Words and images below Simon Pentanu 

Tamatama is a local rich vegetarian dish slowly prepared by stirring fresh coconut oil over hardwood fire stoked under undamaged selected banana leaves or in tradition claypot  (kakasi’). It is entree’ on its own but has gradually found its way for pickings as part of many smorgasbords  amongst other garden food and seafood.

Best eaten hot to warm for a unique taste that caresses the pellet when eaten on its  own. Comes in straight up and down longish shapes, meatball sizes and, occasionally, in flat and roundish scone shaped finishes.

Varities come in banana, taro and cassava prepared on their own or mixed in a single dish finish.

Rarely spared to last overnight as it slowly loses its freshness and taste. However, leftovers can be heated to get a roasted banana, taro or cassava taste but at this stage it is usually eaten for the feel of the remaining rich coconut oil and cream which still holds its taste at any temperaure.

In most cases it is prepared as an entree’ or to adorn other main local dishes as part of a group meal, usually provided on order or request.

The local Nasioi name is tama’ but has christened itself into a bit of a double whammy and moutful to be known these days more popularly as tamatama. In Torau where they differ slightly in both shapes and sizes but holding its own in taste it is known as pisu.

Toronisi refers to how the tama has been rolled and prepared ready to eat into this shape.

A local delicacy, tama(tama), an alluring banana pudding cooked in pure coconut cream presented on oiled cavendish banana leaves. This preparation is called Toronisi.

The kakasi’ (the dumpling version of tamatama) is the ultimate ambrosial Nasioi delicacy. It is organic, herbal, unadulterated and without foreign ingredients or condiments.
The coconut oil is from trees with the richest oily nuts collected by women.
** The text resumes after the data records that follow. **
/-! ### modProof -/

@[simp] theorem Dev.modProof_regs (k : Nat) (f : ProofSt → ProofSt) : (d.modProof k f).regs = d.regs := rfl
@[simp] theorem Dev.modProof_hdrs (k : Nat) (f : ProofSt → ProofSt) : (d.modProof k f).hdrs = d.hdrs := rfl
@[simp] theorem Dev.modProof_elog (k : Nat) (f : ProofSt → ProofSt) : (d.modProof k f).elog = d.elog := rfl
@[simp] theorem Dev.modProof_elogWr (k : Nat) (f : ProofSt → ProofSt) : (d.modProof k f).elogWr = d.elogWr := rfl
@[simp] theorem Dev.modProof_mem (k : Nat) (f : ProofSt → ProofSt) : (d.modProof k f).mem = d.mem := rfl
@[simp] theorem Dev.modProof_ecc (k : Nat) (f : ProofSt → ProofSt) : (d.modProof k f).ecc = d.ecc := rfl
@[simp] theorem Dev.modProof_time (k : Nat) (f : ProofSt → ProofSt) : (d.modProof k f).time = d.time := rfl
@[simp] theorem Dev.modProof_timeFrac (k : Nat) (f : ProofSt → ProofSt) : (d.modProof k f).timeFrac = d.timeFrac := rfl
@[simp] theorem Dev.modProof_dies (k : Nat) (f : ProofSt → ProofSt) : (d.modProof k f).dies = d.dies := rfl
@[simp] theorem Dev.modProof_temps (k : Nat) (f : ProofSt → ProofSt) : (d.modProof k f).temps = d.temps := rfl
@[simp] theorem Dev.modProof_warned (k : Nat) (f : ProofSt → ProofSt) : (d.modProof k f).warned = d.warned := rfl
@[simp] theorem Dev.modProof_hots (k : Nat) (f : ProofSt → ProofSt) : (d.modProof k f).hots = d.hots := rfl
@[simp] theorem Dev.modProof_parts (k : Nat) (f : ProofSt → ProofSt) : (d.modProof k f).parts = d.parts := rfl
@[simp] theorem Dev.modProof_cores (k : Nat) (f : ProofSt → ProofSt) : (d.modProof k f).cores = d.cores := rfl
@[simp] theorem Dev.modProof_flights (k : Nat) (f : ProofSt → ProofSt) : (d.modProof k f).flights = d.flights := rfl
@[simp] theorem Dev.modProof_dmas (k : Nat) (f : ProofSt → ProofSt) : (d.modProof k f).dmas = d.dmas := rfl
@[simp] theorem Dev.modProof_bgFailed (k : Nat) (f : ProofSt → ProofSt) : (d.modProof k f).bgFailed = d.bgFailed := rfl
@[simp] theorem Dev.modProof_ddrLaid (k : Nat) (f : ProofSt → ProofSt) : (d.modProof k f).ddrLaid = d.ddrLaid := rfl
@[simp] theorem Dev.modProof_platens (k : Nat) (f : ProofSt → ProofSt) : (d.modProof k f).platens = d.platens := rfl
@[simp] theorem Dev.modProof_vc2 (k : Nat) (f : ProofSt → ProofSt) : (d.modProof k f).vc2 = d.vc2 := rfl
@[simp] theorem Dev.modProof_vc0 (k : Nat) (f : ProofSt → ProofSt) : (d.modProof k f).vc0 = d.vc0 := rfl
@[simp] theorem Dev.modProof_links (k : Nat) (f : ProofSt → ProofSt) : (d.modProof k f).links = d.links := rfl
@[simp] theorem Dev.modProof_cows (k : Nat) (f : ProofSt → ProofSt) : (d.modProof k f).cows = d.cows := rfl
@[simp] theorem Dev.modProof_colls (k : Nat) (f : ProofSt → ProofSt) : (d.modProof k f).colls = d.colls := rfl
@[simp] theorem Dev.modProof_servo (k : Nat) (f : ProofSt → ProofSt) : (d.modProof k f).servo = d.servo := rfl
@[simp] theorem Dev.modProof_out (k : Nat) (f : ProofSt → ProofSt) : (d.modProof k f).out = d.out := rfl
@[simp] theorem Dev.modProof_sessions (k : Nat) (f : ProofSt → ProofSt) : (d.modProof k f).sessions = d.sessions := rfl
@[simp] theorem Dev.modProof_opens (k : Nat) (f : ProofSt → ProofSt) : (d.modProof k f).opens = d.opens := rfl
@[simp] theorem Dev.modProof_shakes (k : Nat) (f : ProofSt → ProofSt) : (d.modProof k f).shakes = d.shakes := rfl
@[simp] theorem Dev.modProof_signQ (k : Nat) (f : ProofSt → ProofSt) : (d.modProof k f).signQ = d.signQ := rfl
@[simp] theorem Dev.modProof_oldSa (k : Nat) (f : ProofSt → ProofSt) : (d.modProof k f).oldSa = d.oldSa := rfl
@[simp] theorem Dev.modProof_gens (k : Nat) (f : ProofSt → ProofSt) : (d.modProof k f).gens = d.gens := rfl
@[simp] theorem Dev.modProof_genNext (k : Nat) (f : ProofSt → ProofSt) : (d.modProof k f).genNext = d.genNext := rfl
@[simp] theorem Dev.modProof_parents (k : Nat) (f : ProofSt → ProofSt) : (d.modProof k f).parents = d.parents := rfl
@[simp] theorem Dev.modProof_sinceDrain (k : Nat) (f : ProofSt → ProofSt) : (d.modProof k f).sinceDrain = d.sinceDrain := rfl
@[simp] theorem Dev.modProof_drainQ (k : Nat) (f : ProofSt → ProofSt) : (d.modProof k f).drainQ = d.drainQ := rfl
@[simp] theorem Dev.modProof_drain (k : Nat) (f : ProofSt → ProofSt) : (d.modProof k f).drain = d.drain := rfl
@[simp] theorem Dev.modProof_saveHold (k : Nat) (f : ProofSt → ProofSt) : (d.modProof k f).saveHold = d.saveHold := rfl
@[simp] theorem Dev.modProof_meters (k : Nat) (f : ProofSt → ProofSt) : (d.modProof k f).meters = d.meters := rfl
@[simp] theorem Dev.modProof_freeCount (k : Nat) (f : ProofSt → ProofSt) : (d.modProof k f).freeCount = d.freeCount := rfl
@[simp] theorem Dev.core_modProof (k : Nat) (f : ProofSt → ProofSt) (i : Nat) : (d.modProof k f).core i = d.core i := rfl
@[simp] theorem Dev.die_modProof (k : Nat) (f : ProofSt → ProofSt) (i : Nat) : (d.modProof k f).die i = d.die i := rfl
@[simp] theorem Dev.part_modProof (k : Nat) (f : ProofSt → ProofSt) (i : Nat) : (d.modProof k f).part i = d.part i := rfl
@[simp] theorem Dev.dma_modProof (k : Nat) (f : ProofSt → ProofSt) (i : Nat) : (d.modProof k f).dma i = d.dma i := rfl
@[simp] theorem Dev.platen_modProof (k : Nat) (f : ProofSt → ProofSt) (i : Nat) : (d.modProof k f).platen i = d.platen i := rfl
@[simp] theorem Dev.hdr_modProof (k : Nat) (f : ProofSt → ProofSt) (i : Nat) : (d.modProof k f).hdr i = d.hdr i := rfl
@[simp] theorem Dev.link_modProof (k : Nat) (f : ProofSt → ProofSt) (i : Nat) : (d.modProof k f).link i = d.link i := rfl
@[simp] theorem Dev.coll_modProof (k : Nat) (f : ProofSt → ProofSt) (i : Nat) : (d.modProof k f).coll i = d.coll i := rfl
@[simp] theorem Dev.cow_modProof (k : Nat) (f : ProofSt → ProofSt) (i : Nat) : (d.modProof k f).cow i = d.cow i := rfl
@[simp] theorem Dev.sess_modProof (k : Nat) (f : ProofSt → ProofSt) (i : Nat) : (d.modProof k f).sess i = d.sess i := rfl
@[simp] theorem Dev.gen_modProof (k : Nat) (f : ProofSt → ProofSt) (i : Nat) : (d.modProof k f).gen i = d.gen i := rfl
@[simp] theorem Dev.reg_modProof (k : Nat) (f : ProofSt → ProofSt) (g o : Nat) : (d.modProof k f).reg g o = d.reg g o := rfl

/-! ### modGen -/

@[simp] theorem Dev.modGen_regs (k : Nat) (f : GenSt → GenSt) : (d.modGen k f).regs = d.regs := rfl
@[simp] theorem Dev.modGen_hdrs (k : Nat) (f : GenSt → GenSt) : (d.modGen k f).hdrs = d.hdrs := rfl
@[simp] theorem Dev.modGen_elog (k : Nat) (f : GenSt → GenSt) : (d.modGen k f).elog = d.elog := rfl
@[simp] theorem Dev.modGen_elogWr (k : Nat) (f : GenSt → GenSt) : (d.modGen k f).elogWr = d.elogWr := rfl
@[simp] theorem Dev.modGen_mem (k : Nat) (f : GenSt → GenSt) : (d.modGen k f).mem = d.mem := rfl
@[simp] theorem Dev.modGen_ecc (k : Nat) (f : GenSt → GenSt) : (d.modGen k f).ecc = d.ecc := rfl
@[simp] theorem Dev.modGen_time (k : Nat) (f : GenSt → GenSt) : (d.modGen k f).time = d.time := rfl
@[simp] theorem Dev.modGen_timeFrac (k : Nat) (f : GenSt → GenSt) : (d.modGen k f).timeFrac = d.timeFrac := rfl
@[simp] theorem Dev.modGen_dies (k : Nat) (f : GenSt → GenSt) : (d.modGen k f).dies = d.dies := rfl
@[simp] theorem Dev.modGen_temps (k : Nat) (f : GenSt → GenSt) : (d.modGen k f).temps = d.temps := rfl
@[simp] theorem Dev.modGen_warned (k : Nat) (f : GenSt → GenSt) : (d.modGen k f).warned = d.warned := rfl
@[simp] theorem Dev.modGen_hots (k : Nat) (f : GenSt → GenSt) : (d.modGen k f).hots = d.hots := rfl
@[simp] theorem Dev.modGen_parts (k : Nat) (f : GenSt → GenSt) : (d.modGen k f).parts = d.parts := rfl
@[simp] theorem Dev.modGen_cores (k : Nat) (f : GenSt → GenSt) : (d.modGen k f).cores = d.cores := rfl
@[simp] theorem Dev.modGen_flights (k : Nat) (f : GenSt → GenSt) : (d.modGen k f).flights = d.flights := rfl
@[simp] theorem Dev.modGen_dmas (k : Nat) (f : GenSt → GenSt) : (d.modGen k f).dmas = d.dmas := rfl
@[simp] theorem Dev.modGen_bgFailed (k : Nat) (f : GenSt → GenSt) : (d.modGen k f).bgFailed = d.bgFailed := rfl
@[simp] theorem Dev.modGen_ddrLaid (k : Nat) (f : GenSt → GenSt) : (d.modGen k f).ddrLaid = d.ddrLaid := rfl
@[simp] theorem Dev.modGen_platens (k : Nat) (f : GenSt → GenSt) : (d.modGen k f).platens = d.platens := rfl
@[simp] theorem Dev.modGen_vc2 (k : Nat) (f : GenSt → GenSt) : (d.modGen k f).vc2 = d.vc2 := rfl
@[simp] theorem Dev.modGen_vc0 (k : Nat) (f : GenSt → GenSt) : (d.modGen k f).vc0 = d.vc0 := rfl
@[simp] theorem Dev.modGen_links (k : Nat) (f : GenSt → GenSt) : (d.modGen k f).links = d.links := rfl
@[simp] theorem Dev.modGen_cows (k : Nat) (f : GenSt → GenSt) : (d.modGen k f).cows = d.cows := rfl
@[simp] theorem Dev.modGen_colls (k : Nat) (f : GenSt → GenSt) : (d.modGen k f).colls = d.colls := rfl
@[simp] theorem Dev.modGen_servo (k : Nat) (f : GenSt → GenSt) : (d.modGen k f).servo = d.servo := rfl
@[simp] theorem Dev.modGen_out (k : Nat) (f : GenSt → GenSt) : (d.modGen k f).out = d.out := rfl
@[simp] theorem Dev.modGen_sessions (k : Nat) (f : GenSt → GenSt) : (d.modGen k f).sessions = d.sessions := rfl
@[simp] theorem Dev.modGen_opens (k : Nat) (f : GenSt → GenSt) : (d.modGen k f).opens = d.opens := rfl
@[simp] theorem Dev.modGen_shakes (k : Nat) (f : GenSt → GenSt) : (d.modGen k f).shakes = d.shakes := rfl
@[simp] theorem Dev.modGen_signQ (k : Nat) (f : GenSt → GenSt) : (d.modGen k f).signQ = d.signQ := rfl
@[simp] theorem Dev.modGen_oldSa (k : Nat) (f : GenSt → GenSt) : (d.modGen k f).oldSa = d.oldSa := rfl
@[simp] theorem Dev.modGen_proofs (k : Nat) (f : GenSt → GenSt) : (d.modGen k f).proofs = d.proofs := rfl
@[simp] theorem Dev.modGen_genNext (k : Nat) (f : GenSt → GenSt) : (d.modGen k f).genNext = d.genNext := rfl
@[simp] theorem Dev.modGen_parents (k : Nat) (f : GenSt → GenSt) : (d.modGen k f).parents = d.parents := rfl
@[simp] theorem Dev.modGen_sinceDrain (k : Nat) (f : GenSt → GenSt) : (d.modGen k f).sinceDrain = d.sinceDrain := rfl
@[simp] theorem Dev.modGen_drainQ (k : Nat) (f : GenSt → GenSt) : (d.modGen k f).drainQ = d.drainQ := rfl
@[simp] theorem Dev.modGen_drain (k : Nat) (f : GenSt → GenSt) : (d.modGen k f).drain = d.drain := rfl
@[simp] theorem Dev.modGen_saveHold (k : Nat) (f : GenSt → GenSt) : (d.modGen k f).saveHold = d.saveHold := rfl
@[simp] theorem Dev.modGen_meters (k : Nat) (f : GenSt → GenSt) : (d.modGen k f).meters = d.meters := rfl
@[simp] theorem Dev.modGen_freeCount (k : Nat) (f : GenSt → GenSt) : (d.modGen k f).freeCount = d.freeCount := rfl
@[simp] theorem Dev.core_modGen (k : Nat) (f : GenSt → GenSt) (i : Nat) : (d.modGen k f).core i = d.core i := rfl
@[simp] theorem Dev.die_modGen (k : Nat) (f : GenSt → GenSt) (i : Nat) : (d.modGen k f).die i = d.die i := rfl
@[simp] theorem Dev.part_modGen (k : Nat) (f : GenSt → GenSt) (i : Nat) : (d.modGen k f).part i = d.part i := rfl
@[simp] theorem Dev.dma_modGen (k : Nat) (f : GenSt → GenSt) (i : Nat) : (d.modGen k f).dma i = d.dma i := rfl
@[simp] theorem Dev.platen_modGen (k : Nat) (f : GenSt → GenSt) (i : Nat) : (d.modGen k f).platen i = d.platen i := rfl
@[simp] theorem Dev.hdr_modGen (k : Nat) (f : GenSt → GenSt) (i : Nat) : (d.modGen k f).hdr i = d.hdr i := rfl
@[simp] theorem Dev.link_modGen (k : Nat) (f : GenSt → GenSt) (i : Nat) : (d.modGen k f).link i = d.link i := rfl
@[simp] theorem Dev.coll_modGen (k : Nat) (f : GenSt → GenSt) (i : Nat) : (d.modGen k f).coll i = d.coll i := rfl
@[simp] theorem Dev.cow_modGen (k : Nat) (f : GenSt → GenSt) (i : Nat) : (d.modGen k f).cow i = d.cow i := rfl
@[simp] theorem Dev.sess_modGen (k : Nat) (f : GenSt → GenSt) (i : Nat) : (d.modGen k f).sess i = d.sess i := rfl
@[simp] theorem Dev.proof_modGen (k : Nat) (f : GenSt → GenSt) (i : Nat) : (d.modGen k f).proof i = d.proof i := rfl
@[simp] theorem Dev.reg_modGen (k : Nat) (f : GenSt → GenSt) (g o : Nat) : (d.modGen k f).reg g o = d.reg g o := rfl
The oil is cooked and simmered down in earthen clay pot until it is matured, using select young leaves or fronds that also give a natural fragrance.
Kakasi’ is cooked and served out of traditional claypots.  It is one of traditional dishes, served at welcomes, reconciliations, feasts, anointing ceremonies, traditional weddings, and other special occasions.
The tamatama traditionally only comes in a variety of cooking bananas, taro and tapioca or cassava.
A tasty taro tama pudding pack Panguna style for a visiting group lunch at the old mine site.
Occasionally it is also done in sago in coconut cream stirred to ‘maturity’ (well cooked) as sago pudding
A birthday cake-like version quickly prepared for a birthday spread with, in addition to, or instead of, a birthday cake only in a family.
Finished in a scone shape this version is called ‘banang’, it literally means sitting. Mostly done to adorn village weddings, initiation ceremonies and served at visiting dignitaries events. This a photo from a visit by a diplomat to a village to deliver a community project.